[[ Supplied material, beginning ]]

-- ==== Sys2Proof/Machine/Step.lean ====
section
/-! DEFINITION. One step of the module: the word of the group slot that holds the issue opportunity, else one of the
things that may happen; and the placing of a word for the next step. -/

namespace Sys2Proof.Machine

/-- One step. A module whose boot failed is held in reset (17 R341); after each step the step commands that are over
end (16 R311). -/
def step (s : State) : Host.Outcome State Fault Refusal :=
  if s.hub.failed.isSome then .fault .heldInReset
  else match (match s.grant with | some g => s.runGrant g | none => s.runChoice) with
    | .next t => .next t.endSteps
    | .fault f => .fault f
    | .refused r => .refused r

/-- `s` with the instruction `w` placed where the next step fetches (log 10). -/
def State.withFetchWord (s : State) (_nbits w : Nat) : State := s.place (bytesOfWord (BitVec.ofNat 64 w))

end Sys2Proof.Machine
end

[[ Supplied material, end ]]
[[ Supplied material, beginning ]]

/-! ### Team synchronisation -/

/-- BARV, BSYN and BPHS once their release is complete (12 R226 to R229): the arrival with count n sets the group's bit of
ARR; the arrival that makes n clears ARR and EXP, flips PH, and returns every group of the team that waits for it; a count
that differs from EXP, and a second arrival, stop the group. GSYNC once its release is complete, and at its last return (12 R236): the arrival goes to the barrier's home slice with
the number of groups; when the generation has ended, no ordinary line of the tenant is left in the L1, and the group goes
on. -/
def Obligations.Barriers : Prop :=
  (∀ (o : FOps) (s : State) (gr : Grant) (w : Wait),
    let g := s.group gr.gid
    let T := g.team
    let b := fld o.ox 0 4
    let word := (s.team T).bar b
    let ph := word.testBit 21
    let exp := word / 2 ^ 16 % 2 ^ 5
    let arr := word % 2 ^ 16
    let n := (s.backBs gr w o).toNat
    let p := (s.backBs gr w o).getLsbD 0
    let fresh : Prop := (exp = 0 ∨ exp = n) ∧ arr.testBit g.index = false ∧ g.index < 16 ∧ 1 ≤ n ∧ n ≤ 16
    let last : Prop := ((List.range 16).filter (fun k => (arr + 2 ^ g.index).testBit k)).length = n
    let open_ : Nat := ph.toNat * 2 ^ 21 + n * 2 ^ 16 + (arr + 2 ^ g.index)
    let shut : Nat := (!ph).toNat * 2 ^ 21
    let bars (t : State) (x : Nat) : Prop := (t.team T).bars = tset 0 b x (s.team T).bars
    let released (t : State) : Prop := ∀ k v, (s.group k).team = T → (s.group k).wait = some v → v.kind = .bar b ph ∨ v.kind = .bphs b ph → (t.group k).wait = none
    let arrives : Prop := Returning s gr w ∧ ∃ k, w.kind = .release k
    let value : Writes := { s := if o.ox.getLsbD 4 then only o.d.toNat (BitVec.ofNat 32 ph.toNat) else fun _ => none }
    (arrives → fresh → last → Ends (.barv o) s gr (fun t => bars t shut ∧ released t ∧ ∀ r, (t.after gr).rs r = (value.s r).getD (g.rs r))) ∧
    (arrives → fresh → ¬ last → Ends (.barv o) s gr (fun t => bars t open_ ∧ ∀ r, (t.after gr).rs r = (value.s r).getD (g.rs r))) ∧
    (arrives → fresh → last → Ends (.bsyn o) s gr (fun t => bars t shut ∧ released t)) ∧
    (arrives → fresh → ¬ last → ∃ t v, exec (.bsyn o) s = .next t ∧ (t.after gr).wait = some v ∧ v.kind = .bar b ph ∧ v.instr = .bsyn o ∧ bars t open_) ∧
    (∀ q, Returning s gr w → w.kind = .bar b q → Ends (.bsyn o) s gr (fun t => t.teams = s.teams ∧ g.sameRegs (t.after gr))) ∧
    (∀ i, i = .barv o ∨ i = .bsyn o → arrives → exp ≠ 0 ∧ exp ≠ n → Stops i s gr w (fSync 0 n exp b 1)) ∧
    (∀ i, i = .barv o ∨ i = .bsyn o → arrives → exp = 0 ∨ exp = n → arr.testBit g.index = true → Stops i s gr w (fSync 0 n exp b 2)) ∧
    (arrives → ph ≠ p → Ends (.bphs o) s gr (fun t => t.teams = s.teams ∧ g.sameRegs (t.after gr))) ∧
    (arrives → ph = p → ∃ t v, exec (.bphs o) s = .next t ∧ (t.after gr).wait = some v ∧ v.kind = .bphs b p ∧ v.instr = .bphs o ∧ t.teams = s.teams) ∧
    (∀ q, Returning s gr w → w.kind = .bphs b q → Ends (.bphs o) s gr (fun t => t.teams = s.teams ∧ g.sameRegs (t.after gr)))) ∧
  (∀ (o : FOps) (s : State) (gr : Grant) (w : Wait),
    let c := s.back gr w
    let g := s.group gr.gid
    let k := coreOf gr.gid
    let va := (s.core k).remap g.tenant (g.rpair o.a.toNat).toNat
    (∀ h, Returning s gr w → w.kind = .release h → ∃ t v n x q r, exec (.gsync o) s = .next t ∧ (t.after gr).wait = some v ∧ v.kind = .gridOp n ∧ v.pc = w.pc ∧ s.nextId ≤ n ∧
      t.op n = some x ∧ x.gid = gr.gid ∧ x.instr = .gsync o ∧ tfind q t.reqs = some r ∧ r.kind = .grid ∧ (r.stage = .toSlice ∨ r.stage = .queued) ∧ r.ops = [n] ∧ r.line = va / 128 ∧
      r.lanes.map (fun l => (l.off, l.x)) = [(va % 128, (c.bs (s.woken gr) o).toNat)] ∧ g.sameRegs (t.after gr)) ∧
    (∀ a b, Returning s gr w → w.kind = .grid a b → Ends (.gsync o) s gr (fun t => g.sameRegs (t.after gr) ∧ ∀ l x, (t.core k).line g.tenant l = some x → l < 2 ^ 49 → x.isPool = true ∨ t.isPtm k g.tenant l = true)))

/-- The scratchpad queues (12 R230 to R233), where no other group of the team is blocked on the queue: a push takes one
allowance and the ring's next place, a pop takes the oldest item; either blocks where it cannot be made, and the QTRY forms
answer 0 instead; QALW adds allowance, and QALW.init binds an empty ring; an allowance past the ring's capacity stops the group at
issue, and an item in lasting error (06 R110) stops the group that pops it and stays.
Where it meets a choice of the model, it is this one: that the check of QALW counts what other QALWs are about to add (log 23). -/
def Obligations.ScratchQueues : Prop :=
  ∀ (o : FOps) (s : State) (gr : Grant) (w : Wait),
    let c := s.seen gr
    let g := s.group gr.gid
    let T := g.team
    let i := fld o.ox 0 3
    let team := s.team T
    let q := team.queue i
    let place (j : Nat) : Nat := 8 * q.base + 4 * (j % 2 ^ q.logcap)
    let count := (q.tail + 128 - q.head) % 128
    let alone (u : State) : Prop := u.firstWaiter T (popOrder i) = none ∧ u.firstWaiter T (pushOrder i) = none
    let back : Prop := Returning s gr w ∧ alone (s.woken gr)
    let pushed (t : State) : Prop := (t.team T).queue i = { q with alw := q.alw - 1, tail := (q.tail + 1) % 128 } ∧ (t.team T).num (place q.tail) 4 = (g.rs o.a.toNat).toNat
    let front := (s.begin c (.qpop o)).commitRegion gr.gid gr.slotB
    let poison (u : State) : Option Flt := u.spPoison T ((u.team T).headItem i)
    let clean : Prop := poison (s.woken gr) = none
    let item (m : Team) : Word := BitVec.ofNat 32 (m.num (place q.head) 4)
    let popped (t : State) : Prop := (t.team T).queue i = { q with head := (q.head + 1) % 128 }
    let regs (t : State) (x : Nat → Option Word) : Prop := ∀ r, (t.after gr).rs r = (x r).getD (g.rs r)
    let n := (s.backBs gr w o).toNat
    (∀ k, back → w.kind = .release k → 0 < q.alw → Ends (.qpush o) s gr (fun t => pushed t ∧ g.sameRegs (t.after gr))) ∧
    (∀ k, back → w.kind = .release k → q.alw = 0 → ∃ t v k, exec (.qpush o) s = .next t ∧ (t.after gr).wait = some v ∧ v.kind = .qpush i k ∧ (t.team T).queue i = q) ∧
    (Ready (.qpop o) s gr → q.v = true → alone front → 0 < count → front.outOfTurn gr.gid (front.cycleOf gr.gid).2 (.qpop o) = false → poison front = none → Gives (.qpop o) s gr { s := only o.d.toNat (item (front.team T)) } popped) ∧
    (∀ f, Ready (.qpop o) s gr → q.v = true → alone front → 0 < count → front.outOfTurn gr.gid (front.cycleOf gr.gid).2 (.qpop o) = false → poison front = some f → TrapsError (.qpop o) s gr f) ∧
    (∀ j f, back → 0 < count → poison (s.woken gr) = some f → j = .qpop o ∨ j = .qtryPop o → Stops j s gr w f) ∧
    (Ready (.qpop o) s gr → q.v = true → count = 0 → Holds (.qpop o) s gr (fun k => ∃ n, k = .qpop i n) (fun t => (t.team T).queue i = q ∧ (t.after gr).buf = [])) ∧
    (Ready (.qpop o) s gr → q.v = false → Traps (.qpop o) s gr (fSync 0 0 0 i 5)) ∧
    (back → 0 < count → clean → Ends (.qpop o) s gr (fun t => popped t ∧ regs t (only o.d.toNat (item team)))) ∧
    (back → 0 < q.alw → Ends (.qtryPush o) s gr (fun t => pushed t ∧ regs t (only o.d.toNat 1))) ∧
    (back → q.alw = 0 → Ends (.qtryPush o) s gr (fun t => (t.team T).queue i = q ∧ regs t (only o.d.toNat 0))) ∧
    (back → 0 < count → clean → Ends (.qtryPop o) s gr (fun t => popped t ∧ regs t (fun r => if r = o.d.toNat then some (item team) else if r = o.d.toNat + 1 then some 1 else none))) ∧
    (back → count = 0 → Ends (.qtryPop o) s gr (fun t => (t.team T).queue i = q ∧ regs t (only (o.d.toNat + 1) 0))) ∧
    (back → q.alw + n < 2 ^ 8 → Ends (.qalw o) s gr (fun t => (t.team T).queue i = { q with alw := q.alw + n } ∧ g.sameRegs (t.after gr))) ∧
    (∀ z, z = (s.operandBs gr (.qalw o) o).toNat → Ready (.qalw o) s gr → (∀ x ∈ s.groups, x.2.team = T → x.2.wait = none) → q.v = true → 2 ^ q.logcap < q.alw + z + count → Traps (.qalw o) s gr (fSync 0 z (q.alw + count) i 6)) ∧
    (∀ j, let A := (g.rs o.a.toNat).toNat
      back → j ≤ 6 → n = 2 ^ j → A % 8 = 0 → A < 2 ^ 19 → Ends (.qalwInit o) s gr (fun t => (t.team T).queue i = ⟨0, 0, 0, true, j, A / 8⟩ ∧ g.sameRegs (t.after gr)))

[[ Supplied material, end ]]
[[ Supplied material, beginning ]]

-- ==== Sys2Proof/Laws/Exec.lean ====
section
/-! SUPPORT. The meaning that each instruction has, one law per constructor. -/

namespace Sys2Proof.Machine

[[ Supplied material, end ]]

▶ Problem description
Using the entries above, give back exactly the line containing "-- ==== Sys2Proof/Machine/Step.lean", the line containing "if s.hub.failed.isSome then", and every line between them, and nothing else.

▶ Solution
-- ==== Sys2Proof/Machine/Step.lean ====
section
/-! DEFINITION. One step of the module: the word of the group slot that holds the issue opportunity, else one of the
things that may happen; and the placing of a word for the next step. -/

namespace Sys2Proof.Machine

/-- One step. A module whose boot failed is held in reset (17 R341); after each step the step commands that are over
end (16 R311). -/
def step (s : State) : Host.Outcome State Fault Refusal :=
  if s.hub.failed.isSome then .fault .heldInReset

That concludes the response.